Das Arbare

"Arbare" ist die echyrische Bezeichnung für die weiten, in der Antike von urtümlichen Wäldern bedeckten Gebiete im Nordwesten, noch jenseits des damals als unzivilisiertes Grenzland betrachteten Arros. Seine Bewohner, die von den Echyren einfach Arbaren genannt wurden, galten als unzivilisierte Wilde, kaum besser als Tiere, die in vielen antiken Berichten aus dem Phalopos auch kaum von tatsächlichen verdorbenen Tiermenschen zu unterscheiden sind. Doch wer waren die antiken Arbaren, deren einziger Beitrag zur Geschichte über lange Zeit die Überfälle auf arroische Siedlungen waren?

  

Auf der Spur der Arbaren

"Die Arbaren" - die gab es in der Antike eigentlich noch gar nicht, jedenfalls nicht im Selbstverständnis der Völker und Stämme, die in und am Bezilla-Wald lebten, den sumpfigen Foslach-Ebenen Land abtrotzten oder dem kalten Kulskirra die Stirn boten.

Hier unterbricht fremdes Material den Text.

/-- After a freeing the slot is FREE with the next generation, and every other slot is as before
(R47). -/
theorem slot_freeSlot (i j : SlotId) (s : State) :
    (freeSlot i s).slot j
      = if j = i ∧ (s.entry i).isSome then (s.slot i).freed else s.slot j := by
  unfold freeSlot
  split
  · next h => simp [h]
  · next e h =>
    have hs : (leavePlace i e.place s).slot = s.slot := by
      funext k; simp [State.slot, leavePlace_frame i e.place s]
    simp [h, hs]

/-- An ARMED entry that is freed leaves the capture lines alone. -/
theorem freeSlot_armed_captures (i : SlotId) (s : State) (e : Entry) (d : Tick) (q : BitVec 32)
    (m : Option LateMark) (he : s.entry i = some e) (hp : e.place = .armed d q m) :
    (freeSlot i s).captures = s.captures := by
  simp [freeSlot, he, hp, leavePlace]

theorem firingNote_eq (i : SlotId) (ev : FiringEvent) (e : Entry) (d : Tick) (m : Option LateMark)
    (s : State) :
    (firingNote i ev e d m s) = { s with notes := (firingNote i ev e d m s).notes } := by
  unfold firingNote; split <;> rfl

theorem firingAction_eq (e : Entry) (s : State) :
    firingAction e s = { s with lines := (firingAction e s).lines } := by
  unfold firingAction; split <;> rfl

@[simp] theorem firingNote_entry (i j : SlotId) (ev : FiringEvent) (e : Entry) (d : Tick)
    (m : Option LateMark) (s : State) : (firingNote i ev e d m s).entry j = s.entry j := by
  rw [firingNote_eq]; rfl

@[simp] theorem firingAction_entry (j : SlotId) (e : Entry) (s : State) :
    (firingAction e s).entry j = s.entry j := by
  rw [firingAction_eq]; rfl

/-- One firing leaves alone what no firing changes (R29). -/
theorem fire_frame (ev : FiringEvent) (s : State) (i : SlotId) : FiringFrame s (fire ev s i) := by
  unfold fire
  split
  · exact .rfl s
  · next e he =>
    split
    · next d q m hp =>
      set s1 := firingAction e (firingNote i ev e d m s) with hs1
      have h1 : FiringFrame s s1 := by
        rw [hs1, firingAction_eq, firingNote_eq]; constructor <;> rfl
      have he1 : s1.entry i = some e := by simp [hs1, he]
      unfold firingDisposition
      split
      · have hf := freeSlot_frame i s1
        refine h1.trans ⟨hf.1, hf.2.1, hf.2.2.1, ?_, hf.2.2.2.2.2.2.1, hf.2.2.2.2.2.2.2.1,
          hf.2.2.2.2.2.2.2.2.1, hf.2.2.2.2.2.2.2.2.2⟩
        exact freeSlot_armed_captures i s1 e d q m he1 hp
      · exact h1.trans ⟨rfl, rfl, rfl, rfl, rfl, rfl, rfl, rfl⟩
    · exact .rfl s

/-- Firings one after another leave alone what no firing changes (R35). -/
theorem fireAll_frame (ev : FiringEvent) (l : List SlotId) (s : State) :
    FiringFrame s (fireAll ev l s) := by
  induction l generalizing s with
  | nil => exact .rfl s
  | cons i l ih => exact (fire_frame ev s i).trans (ih _)

theorem fireReached_frame (ev : FiringEvent) (s : State) : FiringFrame s (fireReached ev s) :=
  fireAll_frame ev _ s

/-- An arrival leaves alone what no firing changes (R26). -/
theorem arrive_frame (i : SlotId) (e : Entry) (d : Tick) (m : Option LateMark) (s : State) :
    FiringFrame s (arrive i e d m s) := by
  have hj : ∀ m', FiringFrame s (joinQueue i e d m' s) := fun _ => by constructor <;> rfl
  unfold arrive
  split
  · simp only
    split
    · exact (hj _).trans (fire_frame _ _ _)
    · exact hj _
  · exact hj _

/-! ## The capture unit's event (R98) -/

/-- What no event of the capture unit changes: the timeline, the port engines, the authority, the
resets, the place of the event and the waiting commands. -/
structure EdgeFrame (s t : State) : Prop where
  rstN : t.rstN = s.rstN
  resetCause : t.resetCause = s.resetCause
  timeline : t.timeline = s.timeline
  ports : t.ports = s.ports
  authority : t.authority = s.authority
  captureTurn : t.captureTurn = s.captureTurn
  pending : t.pending = s.pending

theorem EdgeFrame.rfl (s : State) : EdgeFrame s s :=
  ⟨.refl _, .refl _, .refl _, .refl _, .refl _, .refl _, .refl _⟩

theorem EdgeFrame.trans {s t u : State} (h : EdgeFrame s t) (k : EdgeFrame t u) :
    EdgeFrame s u :=
  ⟨k.rstN.trans h.rstN, k.resetCause.trans h.resetCause, k.timeline.trans h.timeline,
    k.ports.trans h.ports, k.authority.trans h.authority, k.captureTurn.trans h.captureTurn,
    k.pending.trans h.pending⟩

/-- A firing leaves alone what no event of the capture unit changes. -/
theorem FiringFrame.toEdge {s t : State} (h : FiringFrame s t) : EdgeFrame s t :=
  ⟨h.rstN, h.resetCause, h.timeline, h.ports, h.authority, h.captureTurn, h.pending⟩

/-- The window count of a line (R99). -/
@[simp] theorem cap_countWindows (c : CaptureId) (s : State) :
    (countWindows s).cap c = (s.cap c).countWindow := by simp [State.cap, countWindows]

theorem countWindows_frame (s : State) : EdgeFrame s (countWindows s) := by constructor <;> rfl

/-- A line at an event at which no pin has changed (R98, R99). -/
@[simp] theorem cap_sampleUnchanged (c : CaptureId) (s : State) :
    (sampleUnchanged s).cap c = { (s.cap c).countWindow with sample := some (s.cap c).pin } := by
  simp [State.cap, sampleUnchanged]

theorem sampleUnchanged_frame (s : State) : EdgeFrame s (sampleUnchanged s) := by
  constructor <;> rfl

/-- A released entry joins the queue and touches nothing else (R57). -/
theorem releaseEntry_frame (timestamp : Tick) (s : State) (i : SlotId) :
    EdgeFrame s (releaseEntry timestamp s i) ∧
      (releaseEntry timestamp s i).captures = s.captures := by
  unfold releaseEntry
  split
  · exact ⟨.rfl s, rfl⟩
  · split
    · exact ⟨⟨rfl, rfl, rfl, rfl, rfl, rfl, rfl⟩, rfl⟩
    · exact ⟨.rfl s, rfl⟩

/-- A release leaves alone what no event of the capture unit changes, and every capture line (R41,
R104). -/
theorem releaseEntries_frame (timestamp : Tick) (slots : List SlotId) (s : State) :
    EdgeFrame s (releaseEntries timestamp slots s) ∧
      (releaseEntries timestamp slots s).captures = s.captures := by
  have hj : ∀ (l : List SlotId) (u : State),
      EdgeFrame u (l.foldl (releaseEntry timestamp) u) ∧
        (l.foldl (releaseEntry timestamp) u).captures = u.captures := by
    intro l
    induction l with
    | nil => intro u; exact ⟨.rfl u, rfl⟩
    | cons i l ih =>
      intro u
      have h1 := releaseEntry_frame timestamp u i
      have h2 := ih (releaseEntry timestamp u i)
      exact ⟨h1.1.trans h2.1, h2.2.trans h1.2⟩
  have h := hj slots s
  unfold releaseEntries
  simp only
  split
  · have hf := fireAll_frame .arrival
      (slots.filter (fun i => isReached (slots.foldl (releaseEntry timestamp) s).t
        ((slots.foldl (releaseEntry timestamp) s).due i)))
      (slots.foldl (releaseEntry timestamp) s)
    exact ⟨h.1.trans hf.toEdge, hf.captures.trans h.2⟩
  · exact h

/-- An edge of one line leaves alone what no event of the capture unit changes, and the record of
every other line (R97, R98). -/
theorem takeEdge_frame (c : CaptureId) (edge : Edge) (s : State) :
    EdgeFrame s (takeEdge c edge s) ∧ ∀ d, d ≠ c → (takeEdge c edge s).cap d = s.cap d := by
  unfold takeEdge
  simp only
  split
  · exact ⟨.rfl s, fun _ _ => rfl⟩
  · split
    · exact ⟨by constructor <;> rfl, fun d h => by simp [h]⟩
    · unfold acceptEdge
      simp only
      set u := sendNoteTo (fun p => peek (s.cap c).subscribers p)
        (.capture c edge s.t (!s.running) (s.cap c).suppressed)
        (s.modCap c (CaptureLine.accepted edge s.t (!s.running))) with hu
      have h := releaseEntries_frame s.t
        ((s.cap c).waiting.take ((s.cap c).mode.releases (s.cap c).waiting)) u
      refine ⟨EdgeFrame.trans (by constructor <;> rfl) h.1, fun d hd => ?_⟩
      simp only [State.cap] at *
      rw [h.2, hu]
      simp [State.modCap, sendNoteTo, peek_edit, hd]

/-- The sample of one line leaves alone what no event of the capture unit changes, and the record of
every other line (R97, R98). -/
theorem sampleLine_frame (levels : Vector Level 8) (s : State) (c : CaptureId) :
    EdgeFrame s (sampleLine levels s c) ∧ ∀ d, d ≠ c → (sampleLine levels s c).cap d = s.cap d := by
  unfold sampleLine
  simp only
  split
  · exact ⟨by constructor <;> rfl, fun d h => by simp [h]⟩
  · next edge _ =>
    have h := takeEdge_frame c edge
      (s.modCap c (fun r => { r with pin := peek levels c, sample := some (peek levels c) }))
    refine ⟨EdgeFrame.trans (by constructor <;> rfl) h.1, fun d hd => ?_⟩
    rw [h.2 d hd]; simp [hd]

/-- The capture unit's event leaves alone what no event of it changes (R98). -/
theorem captureEvent_frame (levels : Vector Level 8) (order : List CaptureId) (s : State) :
    EdgeFrame s (captureEvent levels order s) := by
  have h : ∀ (l : List CaptureId) (u : State), EdgeFrame u (l.foldl (sampleLine levels) u) := by
    intro l
    induction l with
    | nil => exact .rfl
    | cons c l ih => exact fun u => (sampleLine_frame levels u c).1.trans (ih _)
  exact (countWindows_frame s).trans (h _ _)

/-! ## The authority and teardown -/

/-- A handover changes the authority and the new holder's queue alone (R145). -/
theorem handOver_frame (p : Port) (c : HandoverCause) (s : State) :
    (handOver p c s).rstN = s.rstN ∧ (handOver p c s).resetCause = s.resetCause ∧
    (handOver p c s).timeline = s.timeline ∧ (handOver p c s).slots = s.slots ∧
    (handOver p c s).queue = s.queue ∧ (handOver p c s).armSeq = s.armSeq ∧
    (handOver p c s).quotas = s.quotas ∧ (handOver p c s).lines = s.lines ∧
    (handOver p c s).captures = s.captures ∧ (handOver p c s).ports = s.ports ∧
    (handOver p c s).captureTurn = s.captureTurn ∧
    (handOver p c s).pending = s.pending := by
  unfold handOver; split <;> simp

/-- The authority record after a handover (R145). -/
theorem authority_handOver (p : Port) (c : HandoverCause) (s : State) :
    (handOver p c s).authority = ⟨s.authority.waitList.head?, s.authority.waitList.tail⟩ := by
  unfold handOver; split <;> simp_all

/-- The arbiter's part of a teardown changes the authority and one queue alone (R146). -/
theorem teardownAuthority_frame (p : Port) (s : State) :
    (teardownAuthority p s).rstN = s.rstN ∧ (teardownAuthority p s).resetCause = s.resetCause ∧
    (teardownAuthority p s).timeline = s.timeline ∧ (teardownAuthority p s).slots = s.slots ∧
    (teardownAuthority p s).queue = s.queue ∧ (teardownAuthority p s).armSeq = s.armSeq ∧
    (teardownAuthority p s).quotas = s.quotas ∧ (teardownAuthority p s).lines = s.lines ∧
    (teardownAuthority p s).captures = s.captures ∧ (teardownAuthority p s).ports = s.ports ∧
    (teardownAuthority p s).captureTurn = s.captureTurn ∧
    (teardownAuthority p s).pending = s.pending := by
  unfold teardownAuthority
  split
  · exact handOver_frame p _ s
  · simp

/-- A teardown does not reach the timeline, the arm sequence counter, the port engines, the resets
or the waiting commands (R137). -/
theorem teardown_frame (p : Port) (s : State) :
    (teardown p s).rstN = s.rstN ∧ (teardown p s).resetCause = s.resetCause ∧
    (teardown p s).timeline = s.timeline ∧ (teardown p s).armSeq = s.armSeq ∧
    (teardown p s).ports = s.ports ∧
    (teardown p s).captureTurn = s.captureTurn ∧ (teardown p s).pending = s.pending := by
  simp [teardown, teardownAuthority_frame, teardownSlots]

/-- The slots after a teardown: the port's are freed, the others stand (R68). -/
theorem slot_teardown (p : Port) (i : SlotId) (s : State) :
    (teardown p s).slot i = if s.ownsSlot p i then (s.slot i).freed else s.slot i := by
  simp only [State.slot, teardown, teardownAuthority_frame, modNotes_slots]
  simp [teardownSlots]

/-- The queue after a teardown (R42). -/
theorem queue_teardown (p : Port) (s : State) :
    (teardown p s).queue = s.queue.filter (fun i => !s.ownsSlot p i) := by
  simp [teardown, teardownAuthority_frame, teardownSlots]

/-- The allocation table after a teardown (R79). -/
theorem quota_teardown (p q : Port) (s : State) :
    (teardown p s).quota q = if q = p then { s.quota p with usage := 0 } else s.quota q := by
  simp only [State.quota, teardown, teardownAuthority_frame, modNotes_quotas]
  simp [teardownSlots, peek_edit]

/-- The trigger lines after a teardown (R94). -/
theorem line_teardown (p : Port) (l : LineId) (s : State) :
    (teardown p s).line l = (s.line l).teardown p := by
  simp [State.line, teardown, teardownAuthority_frame]

/-- The capture lines after a teardown (R112). -/
theorem cap_teardown (p : Port) (c : CaptureId) (s : State) :
    (teardown p s).cap c = (s.cap c).teardown p (s.ownsSlot p) := by
  simp [State.cap, teardown, teardownAuthority_frame]

/-- The expiry of a lease reaches no other port's engine, and neither the timeline nor the arm
sequence counter (R134, R137). -/
theorem expireLease_frame (p : Port) (s : State) :
    (expireLease p s).rstN = s.rstN ∧ (expireLease p s).resetCause = s.resetCause ∧
    (expireLease p s).timeline = s.timeline ∧ (expireLease p s).armSeq = s.armSeq ∧
    (expireLease p s).captureTurn = s.captureTurn ∧
    (expireLease p s).pending = s.pending := by
  simp [expireLease, teardown_frame]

In ihrem Selbstverständnis waren die Menschen dieser nördlichen Weltgegend kein einheitliches Volk. Die teilweise noch bis weit in die Antike hinein halbnomadisch lebenden Großfamilien waren zunächst nur sich selbst und eventuell noch einer Sippe verwandter Großfamilien verpflichtet. Die großen Schlachten zwischen den "Völkern", die zahllose Heldenlieder überliefern, wurden oft zwischen 50 bis 100 Kriegern - beide Seiten zusammengezählt - entschieden.

Erst zur Mitte der Antike hin schlossen sich mehrere Sippen zu einem Stammesverbund zusammen, anfänglich meist nur, um gemeinsam in das immer besser geschützte Arros einfallen zu können. Es dauerte bis in die Spätantike, dass diese Stämme ein stabileres Gefüge bildeten und sich gegenüber anderen Stämmen deutlich abgrenzten. Während der Klassik bildeten sich schließlich langsam die ersten Stammeskönigreiche, zunächst nach arroischem später nach arrosevischem Vorbild.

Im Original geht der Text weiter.